The tissues-of-origin of circulating cell-free DNA (cfDNA) holds great promise for non-invasive diagnosing cancers, monitoring allograft rejection, and prenatal testing. Many features for inferring the tissues-of-origin of cfDNAs are being revealed from different angles, including genetics, epigenetics, and fragmentomics, with whole-genome sequencing (WGS) and whole-genome bisulfite sequencing (WGBS) data of cfDNA. However, it lacks integrative toolkits for automatically extracting the revealed features from the WGS and WGBS data of cfDNA samples. Here, we propose cfDNAFE, a comprehensive and easy-to-use python package for extracting multi-omics features from the aligned cfDNA sequencing data. It covers three aspects: cfDNA genetic features, cfDNA methylation features, and cfDNA fragmentation features, including 13 types of feature profiles. The genetic features include substitution mutations, mutation signatures and copy number variations. The methylation features are the proportions of methylated fragments, unmethylated fragments, and mixed methylated fragments on cell-type-specific markers. The fragmentation features related to the fragment sizes, end/breakpoint motifs, and nucleosome positions are also integrated.

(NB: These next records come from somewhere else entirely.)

-- ==== Sys2Proof/Machine/Traps.lean ====
section
/-! DEFINITION. The exceptions that a core takes at an instruction boundary without executing an instruction: ILLEGAL, fetch
faults, the watchdog, a deferred tile fault; and single-stepping switched by its owner (11 R196, 01 R30, 19 R323, R331,
R336, R337, 16 R279). -/

namespace Sys2Proof.Machine

/-- Does a task run on the current core. -/
def taskRuns (s : State) : Bool := s.core.sched.running && !s.core.sched.halted

/-- ILLEGAL_INSTRUCTION: a precise trap at the word. -/
def execIllegalInstruction (w : W32) (s : State) : Out :=
  match decode w with
  | .ok _ => .next s
  | .error r => if taskRuns s then finish s (.error (.trap cILLEGAL 0 (illegalX w r))) else .next s

/-- What a fetch fault reports (01 R30, 06 R119). -/
def fetchInfo (addr : Word) (f : FetchFault) : TrapInfo :=
  match f with
  | .transl r cow => { cause := cTRANSL, addr := addr, pc := addr, x := translX r.toNat false true cow 0 }
  | .perm => { cause := cPERM, addr := addr, pc := addr, x := 0 }
  | .ecc => { cause := cECC, addr := wordAddr addr, pc := addr, x := 0 }
  | .link => { cause := cLINK, addr := addr, pc := addr, x := 0 }

/-- What the record of an unhandled handler reports (19 R323). -/
def entryInfo (e : QEntry) : TrapInfo :=
  match e.work with
  | .handler _ i _ => i
  | _ => { cause := cTRANSL, addr := 0, pc := 0, x := 0 }

/-- FETCH_FAULT: a precise trap at the fetch address; of a handler's first fetch, the trap is unhandled: its record is put
back and the context halts (19 R323). -/
def execFetchFault (addr : Word) (f : FetchFault) (s : State) : Out :=
  .next (if !taskRuns s then s
    else match s.core.sched.first with
      | some e => putBack (unhandled (leaveCore s) s.core.num (entryInfo e)) e
      | none => takeTrap s false (fetchInfo addr f) s.core.regs.pc)

/-- The watchdog's limit: WDOGL, or the task's own limit when smaller and not zero (19 R336). -/
def watchdogLimit (c : Core) : Nat :=
  if c.sched.wdOwn != 0 && c.sched.wdOwn < c.csr.wdogl.toNat then c.sched.wdOwn else c.csr.wdogl.toNat

/-- WDOG at the current boundary; TRAPX says whether the task's own limit fired (19 R336). -/
def watchdogTrap (s : State) : State :=
  let own := s.core.sched.wdOwn != 0 && s.core.sched.wdOwn < s.core.csr.wdogl.toNat
  let t := carryThrough s
  takeTrap t false { cause := cWDOG, addr := 0, pc := t.core.regs.pc, x := if own then 1 else 0 } t.core.regs.pc

/-- WATCHDOG_FIRE. -/
def execWatchdogFire (s : State) : Out := .next (if taskRuns s then watchdogTrap s else s)

/-- A deferred tile fault raised at the running task's boundary (16 R279); a STEP or table load that waits there counts as the watchdog finds it (07
R135, R136). -/
def tileTrap (s : State) (f : Nat × TrapInfo) : State :=
  let t := carryThrough (s.setMx { s.core.mx with faults := s.core.mx.faults.erase f })
  takeTrap t false { f.2 with pc := t.core.regs.pc } t.core.regs.pc

/-- DEFERRED_TILE_FAULT on core g: ECC at the running task's boundary. -/
def execDeferredTileFault (g : Nat) (addr : Word) (s : State) : Out :=
  .next (if !taskRuns s || s.core.num != g then s
    else match s.core.mx.faults.find? (fun f => f.1 == s.core.port.owner && f.2.addr == addr) with
      | none => s
      | some f => tileTrap s f)

/-- BREAK after the instruction at pc of a user task that is stepped (19 R331). -/
def takeBreak (s : State) (pc : Word) : State := takeTrap s false { cause := cBREAK, addr := 0, pc := pc, x := 0x100000000 } s.core.regs.pc

/-- The BREAK of an instruction that the running task left its core by. -/
def lateBreak (s : State) (pc : Word) : State := takeBreak { s with core := { s.core with sched := { s.core.sched with stepped := none } } } pc

/-- The trap that is due at the running task's boundary before anything else: the BREAK of an instruction that it left its core by, a deferred tile
fault, once the engine has ended, the watchdog's, or the TRANSL of a fill that the core has been told of (06 R117, 16 R279, 19 R331, R336). -/
def boundaryTrap (s : State) : State :=
  let c := s.core
  if !taskRuns s then s
  else match c.sched.stepped with
  | some pc => lateBreak s pc
  | none =>
  match (if c.mx.ops = 0 then c.mx.faults else []).find? (fun f => f.1 == c.port.owner) with
    | some f => tileTrap s f
    | none =>
      if watchdogLimit c ≤ c.sched.wdCount then watchdogTrap s
      else match (ctxOf s c.ctx).bind (fun x => stalledFill x c.num) with
        | some f => if f.told then takeNotice s f else s
        | none => s

/-- DBGCTL_WRITE: the control complex writes DBGCTL of core g for the owner (21 R356). -/
def execDbgctlWrite (g : Nat) (v : Word) (s : State) : Out :=
  .next (if g < Config.nVaults && s.out.owner.isSome && s.out.fwGood then updCore s g (fun c => { c with csr := { c.csr with dbgStep := v.getLsbD 0 } }) else s)

end Sys2Proof.Machine
end

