-- ==== Sys2Proof/Certificates/Slice0/Obligations.lean ====
section
/-! DEFINITION. The statements about the model for the provers, and the predicates they are written with. -/

namespace Sys2Proof.Says

open Sys2Proof.Machine

/-! ## Predicates that the statements use -/

/-- No access has anything to wait for: no copy engine's command is under way, no slice line is locked and no request waits at a slice (02 R32-R34,
04 R80), nothing that the core has sent is on its way (02 R48), the instruction at PC has issued no access yet and fewer than 255 posted accesses
are on their way (03 R53); and memory has its canonical form, which every step keeps. -/
def Quiet (s : State) : Prop := Calm s ∧ storesOut s < 255 ∧ Memory.wf s.mem = true

/-- All but the scalar registers of the current core is as before. -/
def OnlyRegs (s t : State) : Prop := t = s.withRegs t.core.regs

/-- A sluice is as before, but that the bypass buffer of the engine's state kept for a group is voided (18 R316, 26 R371). -/
def SluiceKept (x y : Sluice) : Prop := ∃ v, y = { x with shadow := x.shadow.map (fun sh => { sh with mx := { sh.mx with bypass := v } }) }

/-- What an access may change in a core that has no part in it: its watch sees a write or loses its line, its bypass buffers are voided (03 R62, 26
R371). -/
def CoreKept (c d : Core) : Prop :=
  d = { c with watch := d.watch, mx := { c.mx with bypass := d.mx.bypass }, sluice := d.sluice } ∧ SluiceKept c.sluice d.sluice

/-- The other cores are as before, but for their watches and bypass buffers. -/
def OthersKept (s t : State) : Prop := ∃ f : Core → Core, (∀ c, CoreKept c (f c)) ∧ t.others = s.others.map (fun e => (e.1, f e.2))

/-- What a completed read may change besides the scalar registers: the core's TLB with its ways and tree, the marks of the
cluster's, the slices' lines and trees with the watches on a line that goes. All of memory and all else is as before. -/
def ReadFrame (s t : State) : Prop :=
  t = { s with lines := t.lines, trees := t.trees, clusterUse := t.clusterUse, others := t.others,
               core := { s.core with regs := t.core.regs, watch := t.core.watch, tlb := t.core.tlb, tlbWays := t.core.tlbWays, tlbTree := t.core.tlbTree } } ∧
    OthersKept s t

/-- What a completed write may change besides memory's bytes and the scalar registers: poison, lines and trees, lines to copy again,
watches and bypass buffers, the core's TLB, the acknowledgement that is on its way (its time may take a free value), what the host's
port emits with the link noted, a report of a lost write. -/
def WriteFrame (s t : State) : Prop :=
  t = { s with mem := t.mem, poison := t.poison, lines := t.lines, trees := t.trees, clusterUse := t.clusterUse,
               migrations := t.migrations, others := t.others, freeCtr := t.freeCtr,
               core := { s.core with regs := t.core.regs, tlb := t.core.tlb, tlbWays := t.core.tlbWays, tlbTree := t.core.tlbTree, watch := t.core.watch,
                                     mx := { s.core.mx with bypass := t.core.mx.bypass }, sluice := t.core.sluice,
                                     sched := { s.core.sched with acks := t.core.sched.acks, wrote := t.core.sched.wrote } },
               out := { s.out with emitted := t.out.emitted, reports := t.out.reports } } ∧
    SluiceKept s.core.sluice t.core.sluice ∧ OthersKept s t

/-- Every byte of memory outside the n bytes from home address h reads as before. -/
def OutsideKept (s t : State) (h n : Nat) : Prop := ∀ a, ¬ (h ≤ a ∧ a < h + n) → readByte t.mem a = readByte s.mem a

/-- All memory reads as before. -/
def MemKept (s t : State) : Prop := ∀ a, readByte t.mem a = readByte s.mem a

/-- An access of n bytes at a virtual address lies in the current core's vault by its local alias, aligned, and meets no
poison. -/
def InVault (s : State) (va : Word) (n : Nat) : Prop :=
  va.toNat + n ≤ vaultSize s.core.num ∧ va.toNat % n = 0 ∧ 0 < n ∧ poisonIn s.poison (vaultHome s.core.num va.toNat) n = none

/-- A virtual address in translated space has a readable or writable page that a TLB holds, and it lies in HBM4E under the
band's interleave; its task is not of an ordered launch. -/
def MappedAt (s : State) (va : Word) (n : Nat) (write : Bool) (h : Nat) : Prop :=
  ∃ p, lookupPage s va.toNat = some p ∧ p.phys va.toNat = h ∧ (if write then p.w = true ∧ p.cow = false else p.r = true) ∧
    h < Config.hbmEnd ∧ p.il = bandLocal s h ∧ Config.translatedBase ≤ va.toNat ∧ va.toNat < 2 ^ 56 ∧ va.toNat % n = 0 ∧
    poisonIn s.poison h n = none ∧ isOrdered s = false

/-- The pointer of an M-format operand moves as 11 R190 says and PC goes to the next word; nothing else of the scalar
registers changes. -/
def movedRegs (s : State) (m : MOp) : Regs := ((movePtr s m (nextAddr s m)).advance).core.regs

/-- The home bytes that a checked access of n bytes at a virtual address reaches, as the meanings compute them (01 R18, R25). -/
def homeOf (s : State) (va : Word) (n : Nat) (k : Kind) : Option Nat :=
  match checkAccess s va n k with
  | .ok ⟨_, _, .home h⟩ => some h
  | _ => none

/-- A write at home address h takes effect at once: no engine is at work, the task's write is not journaled, and its far side, if any, can
take it. -/
def WritesHome (s : State) (h : Nat) : Prop := Quiet s ∧ (isOrdered s && isShared s h) = false ∧ farFault s h = none

/-- An atomic or stamped operation at home address h is performed there at once: as WritesHome, at no far side, on clean words. -/
def ActsAt (s : State) (h n : Nat) : Prop := WritesHome s h ∧ isFar h = false ∧ poisonIn s.poison h n = none
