-- ==== Sys2Proof/Laws/State.lean ====
section
/-! SUPPORT. One lemma per field per update of the state, each true by unfolding the update, and what pointers read after them. -/

namespace Sys2Proof.Machine

/-! ### setA -/

@[simp] theorem setA_regs_a (s : State) (v : Word) : (s.setA v).core.regs.a = v := rfl
@[simp] theorem setA_regs_p (s : State) (v : Word) : (s.setA v).core.regs.p = s.core.regs.p := rfl
@[simp] theorem setA_regs_t (s : State) (v : Word) : (s.setA v).core.regs.t = s.core.regs.t := rfl
@[simp] theorem setA_regs_c (s : State) (v : Word) : (s.setA v).core.regs.c = s.core.regs.c := rfl
@[simp] theorem setA_regs_vl (s : State) (v : Word) : (s.setA v).core.regs.vl = s.core.regs.vl := rfl
@[simp] theorem setA_regs_frm (s : State) (v : Word) : (s.setA v).core.regs.frm = s.core.regs.frm := rfl
@[simp] theorem setA_regs_fflags (s : State) (v : Word) : (s.setA v).core.regs.fflags = s.core.regs.fflags := rfl
@[simp] theorem setA_regs_pc (s : State) (v : Word) : (s.setA v).core.regs.pc = s.core.regs.pc := rfl
@[simp] theorem setA_core_num (s : State) (v : Word) : (s.setA v).core.num = s.core.num := rfl
@[simp] theorem setA_core_ctx (s : State) (v : Word) : (s.setA v).core.ctx = s.core.ctx := rfl
@[simp] theorem setA_core_id (s : State) (v : Word) : (s.setA v).core.id = s.core.id := rfl
@[simp] theorem setA_core_csr (s : State) (v : Word) : (s.setA v).core.csr = s.core.csr := rfl
@[simp] theorem setA_core_sluice (s : State) (v : Word) : (s.setA v).core.sluice = s.core.sluice := rfl
@[simp] theorem setA_core_mx (s : State) (v : Word) : (s.setA v).core.mx = s.core.mx := rfl
@[simp] theorem setA_core_nest (s : State) (v : Word) : (s.setA v).core.nest = s.core.nest := rfl
@[simp] theorem setA_core_port (s : State) (v : Word) : (s.setA v).core.port = s.core.port := rfl
@[simp] theorem setA_core_watch (s : State) (v : Word) : (s.setA v).core.watch = s.core.watch := rfl
@[simp] theorem setA_core_rank (s : State) (v : Word) : (s.setA v).core.rank = s.core.rank := rfl
@[simp] theorem setA_core_sched (s : State) (v : Word) : (s.setA v).core.sched = s.core.sched := rfl
@[simp] theorem setA_core_tlb (s : State) (v : Word) : (s.setA v).core.tlb = s.core.tlb := rfl
@[simp] theorem setA_core_tlbWays (s : State) (v : Word) : (s.setA v).core.tlbWays = s.core.tlbWays := rfl
@[simp] theorem setA_core_tlbTree (s : State) (v : Word) : (s.setA v).core.tlbTree = s.core.tlbTree := rfl
@[simp] theorem setA_core_icache (s : State) (v : Word) : (s.setA v).core.icache = s.core.icache := rfl
@[simp] theorem setA_others (s : State) (v : Word) : (s.setA v).others = s.others := rfl
@[simp] theorem setA_mem (s : State) (v : Word) : (s.setA v).mem = s.mem := rfl
@[simp] theorem setA_poison (s : State) (v : Word) : (s.setA v).poison = s.poison := rfl
@[simp] theorem setA_lines (s : State) (v : Word) : (s.setA v).lines = s.lines := rfl
@[simp] theorem setA_trees (s : State) (v : Word) : (s.setA v).trees = s.trees := rfl
@[simp] theorem setA_waiting (s : State) (v : Word) : (s.setA v).waiting = s.waiting := rfl
@[simp] theorem setA_responses (s : State) (v : Word) : (s.setA v).responses = s.responses := rfl
@[simp] theorem setA_mcast (s : State) (v : Word) : (s.setA v).mcast = s.mcast := rfl
@[simp] theorem setA_forks (s : State) (v : Word) : (s.setA v).forks = s.forks := rfl
@[simp] theorem setA_sends (s : State) (v : Word) : (s.setA v).sends = s.sends := rfl
@[simp] theorem setA_stop (s : State) (v : Word) : (s.setA v).stop = s.stop := rfl
@[simp] theorem setA_bands (s : State) (v : Word) : (s.setA v).bands = s.bands := rfl
@[simp] theorem setA_clock (s : State) (v : Word) : (s.setA v).clock = s.clock := rfl
@[simp] theorem setA_ctxs (s : State) (v : Word) : (s.setA v).ctxs = s.ctxs := rfl
@[simp] theorem setA_clusterQ (s : State) (v : Word) : (s.setA v).clusterQ = s.clusterQ := rfl
@[simp] theorem setA_clusterTlb (s : State) (v : Word) : (s.setA v).clusterTlb = s.clusterTlb := rfl
@[simp] theorem setA_clusterUse (s : State) (v : Word) : (s.setA v).clusterUse = s.clusterUse := rfl
@[simp] theorem setA_flumes (s : State) (v : Word) : (s.setA v).flumes = s.flumes := rfl
@[simp] theorem setA_engines (s : State) (v : Word) : (s.setA v).engines = s.engines := rfl
@[simp] theorem setA_patterns (s : State) (v : Word) : (s.setA v).patterns = s.patterns := rfl
@[simp] theorem setA_pool (s : State) (v : Word) : (s.setA v).pool = s.pool := rfl
@[simp] theorem setA_migrations (s : State) (v : Word) : (s.setA v).migrations = s.migrations := rfl
@[simp] theorem setA_rankNet (s : State) (v : Word) : (s.setA v).rankNet = s.rankNet := rfl
@[simp] theorem setA_net (s : State) (v : Word) : (s.setA v).net = s.net := rfl
@[simp] theorem setA_out (s : State) (v : Word) : (s.setA v).out = s.out := rfl
@[simp] theorem setA_saves (s : State) (v : Word) : (s.setA v).saves = s.saves := rfl
@[simp] theorem setA_turns (s : State) (v : Word) : (s.setA v).turns = s.turns := rfl
@[simp] theorem setA_pending (s : State) (v : Word) : (s.setA v).pending = s.pending := rfl
@[simp] theorem setA_unit (s : State) (v : Word) : (s.setA v).unit = s.unit := rfl
@[simp] theorem setA_freeCtr (s : State) (v : Word) : (s.setA v).freeCtr = s.freeCtr := rfl
@[simp] theorem setA_beat (s : State) (v : Word) : (s.setA v).beat = s.beat := rfl

/-! ### setT -/

@[simp] theorem setT_regs_a (s : State) (v : Bool) : (s.setT v).core.regs.a = s.core.regs.a := rfl
@[simp] theorem setT_regs_p (s : State) (v : Bool) : (s.setT v).core.regs.p = s.core.regs.p := rfl
@[simp] theorem setT_regs_t (s : State) (v : Bool) : (s.setT v).core.regs.t = v := rfl
@[simp] theorem setT_regs_c (s : State) (v : Bool) : (s.setT v).core.regs.c = s.core.regs.c := rfl
@[simp] theorem setT_regs_vl (s : State) (v : Bool) : (s.setT v).core.regs.vl = s.core.regs.vl := rfl
@[simp] theorem setT_regs_frm (s : State) (v : Bool) : (s.setT v).core.regs.frm = s.core.regs.frm := rfl
@[simp] theorem setT_regs_fflags (s : State) (v : Bool) : (s.setT v).core.regs.fflags = s.core.regs.fflags := rfl
@[simp] theorem setT_regs_pc (s : State) (v : Bool) : (s.setT v).core.regs.pc = s.core.regs.pc := rfl
@[simp] theorem setT_core_num (s : State) (v : Bool) : (s.setT v).core.num = s.core.num := rfl
@[simp] theorem setT_core_ctx (s : State) (v : Bool) : (s.setT v).core.ctx = s.core.ctx := rfl
@[simp] theorem setT_core_id (s : State) (v : Bool) : (s.setT v).core.id = s.core.id := rfl
@[simp] theorem setT_core_csr (s : State) (v : Bool) : (s.setT v).core.csr = s.core.csr := rfl
@[simp] theorem setT_core_sluice (s : State) (v : Bool) : (s.setT v).core.sluice = s.core.sluice := rfl
@[simp] theorem setT_core_mx (s : State) (v : Bool) : (s.setT v).core.mx = s.core.mx := rfl
@[simp] theorem setT_core_nest (s : State) (v : Bool) : (s.setT v).core.nest = s.core.nest := rfl
@[simp] theorem setT_core_port (s : State) (v : Bool) : (s.setT v).core.port = s.core.port := rfl
@[simp] theorem setT_core_watch (s : State) (v : Bool) : (s.setT v).core.watch = s.core.watch := rfl
@[simp] theorem setT_core_rank (s : State) (v : Bool) : (s.setT v).core.rank = s.core.rank := rfl
@[simp] theorem setT_core_sched (s : State) (v : Bool) : (s.setT v).core.sched = s.core.sched := rfl
@[simp] theorem setT_core_tlb (s : State) (v : Bool) : (s.setT v).core.tlb = s.core.tlb := rfl
@[simp] theorem setT_core_tlbWays (s : State) (v : Bool) : (s.setT v).core.tlbWays = s.core.tlbWays := rfl
@[simp] theorem setT_core_tlbTree (s : State) (v : Bool) : (s.setT v).core.tlbTree = s.core.tlbTree := rfl
@[simp] theorem setT_core_icache (s : State) (v : Bool) : (s.setT v).core.icache = s.core.icache := rfl
@[simp] theorem setT_others (s : State) (v : Bool) : (s.setT v).others = s.others := rfl
@[simp] theorem setT_mem (s : State) (v : Bool) : (s.setT v).mem = s.mem := rfl
@[simp] theorem setT_poison (s : State) (v : Bool) : (s.setT v).poison = s.poison := rfl
@[simp] theorem setT_lines (s : State) (v : Bool) : (s.setT v).lines = s.lines := rfl
@[simp] theorem setT_trees (s : State) (v : Bool) : (s.setT v).trees = s.trees := rfl
@[simp] theorem setT_waiting (s : State) (v : Bool) : (s.setT v).waiting = s.waiting := rfl
@[simp] theorem setT_responses (s : State) (v : Bool) : (s.setT v).responses = s.responses := rfl
@[simp] theorem setT_mcast (s : State) (v : Bool) : (s.setT v).mcast = s.mcast := rfl
@[simp] theorem setT_forks (s : State) (v : Bool) : (s.setT v).forks = s.forks := rfl
@[simp] theorem setT_sends (s : State) (v : Bool) : (s.setT v).sends = s.sends := rfl
@[simp] theorem setT_stop (s : State) (v : Bool) : (s.setT v).stop = s.stop := rfl
@[simp] theorem setT_bands (s : State) (v : Bool) : (s.setT v).bands = s.bands := rfl
@[simp] theorem setT_clock (s : State) (v : Bool) : (s.setT v).clock = s.clock := rfl
@[simp] theorem setT_ctxs (s : State) (v : Bool) : (s.setT v).ctxs = s.ctxs := rfl
@[simp] theorem setT_clusterQ (s : State) (v : Bool) : (s.setT v).clusterQ = s.clusterQ := rfl
@[simp] theorem setT_clusterTlb (s : State) (v : Bool) : (s.setT v).clusterTlb = s.clusterTlb := rfl
@[simp] theorem setT_clusterUse (s : State) (v : Bool) : (s.setT v).clusterUse = s.clusterUse := rfl
@[simp] theorem setT_flumes (s : State) (v : Bool) : (s.setT v).flumes = s.flumes := rfl
@[simp] theorem setT_engines (s : State) (v : Bool) : (s.setT v).engines = s.engines := rfl
@[simp] theorem setT_patterns (s : State) (v : Bool) : (s.setT v).patterns = s.patterns := rfl
@[simp] theorem setT_pool (s : State) (v : Bool) : (s.setT v).pool = s.pool := rfl
@[simp] theorem setT_migrations (s : State) (v : Bool) : (s.setT v).migrations = s.migrations := rfl
@[simp] theorem setT_rankNet (s : State) (v : Bool) : (s.setT v).rankNet = s.rankNet := rfl
@[simp] theorem setT_net (s : State) (v : Bool) : (s.setT v).net = s.net := rfl
@[simp] theorem setT_out (s : State) (v : Bool) : (s.setT v).out = s.out := rfl
@[simp] theorem setT_saves (s : State) (v : Bool) : (s.setT v).saves = s.saves := rfl
@[simp] theorem setT_turns (s : State) (v : Bool) : (s.setT v).turns = s.turns := rfl
@[simp] theorem setT_pending (s : State) (v : Bool) : (s.setT v).pending = s.pending := rfl
@[simp] theorem setT_unit (s : State) (v : Bool) : (s.setT v).unit = s.unit := rfl
@[simp] theorem setT_freeCtr (s : State) (v : Bool) : (s.setT v).freeCtr = s.freeCtr := rfl
@[simp] theorem setT_beat (s : State) (v : Bool) : (s.setT v).beat = s.beat := rfl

To verify the functions of cfDNAFE, we perform analysis on the WGS/WGBS data of cfDNA samples based on the feature profiles extracted by cfDNAFE. The comparison between the cfDNA samples of hepatocellular carcinoma (HCC) patients and normal controls suggests HCC cfDNA samples exhibit significant difference in fragment size related features and breakpoint/end motif patterns, and obtain significant higher OCF values in the liver-specific open regions than the health controls. Conclusively, cfDNAFE is a most comprehensive toolkit which covers the most features for inferring the tissues-of-origin of cfDNAs in existing studies up to date. It will facilitate researchers to build machine learning models for auxiliary diagnosis based on these features. Availability and implementation: https://github.com/Cuiwanxin1998/cfDNAFE.

Abstract Image

cfDNAFE:综合提取游离DNA的多组学特征,用于无创诊断。
循环无细胞DNA (cfDNA)的起源组织在非侵入性诊断癌症、监测同种异体移植排斥反应和产前检测方面具有很大的前景。利用cfDNA的全基因组测序(WGS)和亚硫酸盐全基因组测序(WGBS)数据,从遗传学、表观遗传学和片段组学等不同角度揭示了推断cfDNA起源组织的许多特征。然而,目前还缺乏从cfDNA样本的WGS和WGBS数据中自动提取揭示特征的集成工具。在这里,我们提出cfDNAFE,一个全面且易于使用的python包,用于从校准的cfDNA测序数据中提取多组学特征。涵盖cfDNA遗传特征、cfDNA甲基化特征和cfDNA片段化特征三个方面,包括13种类型的特征谱。遗传特征包括替代突变、突变特征和拷贝数变异。甲基化特征是甲基化片段、非甲基化片段和混合甲基化片段在细胞类型特异性标记上的比例。还集成了与片段大小、末端/断点基序和核小体位置相关的片段特征。为了验证cfDNAFE的功能,我们基于cfDNAFE提取的特征轮廓对cfDNA样本的WGS/WGBS数据进行了分析。肝细胞癌(HCC)患者cfDNA样本与正常对照的比较表明,HCC cfDNA样本在片段大小相关特征和断点/末端基序模式上存在显著差异,并且在肝脏特异性开放区域获得显著高于健康对照的OCF值。最后,cfDNAFE是一个最全面的工具包,涵盖了迄今为止现有研究中推断cfdna起源组织的大多数特征。这将有助于研究人员基于这些特征构建辅助诊断的机器学习模型。可用性和实现:https://github.com/Cuiwanxin1998/cfDNAFE。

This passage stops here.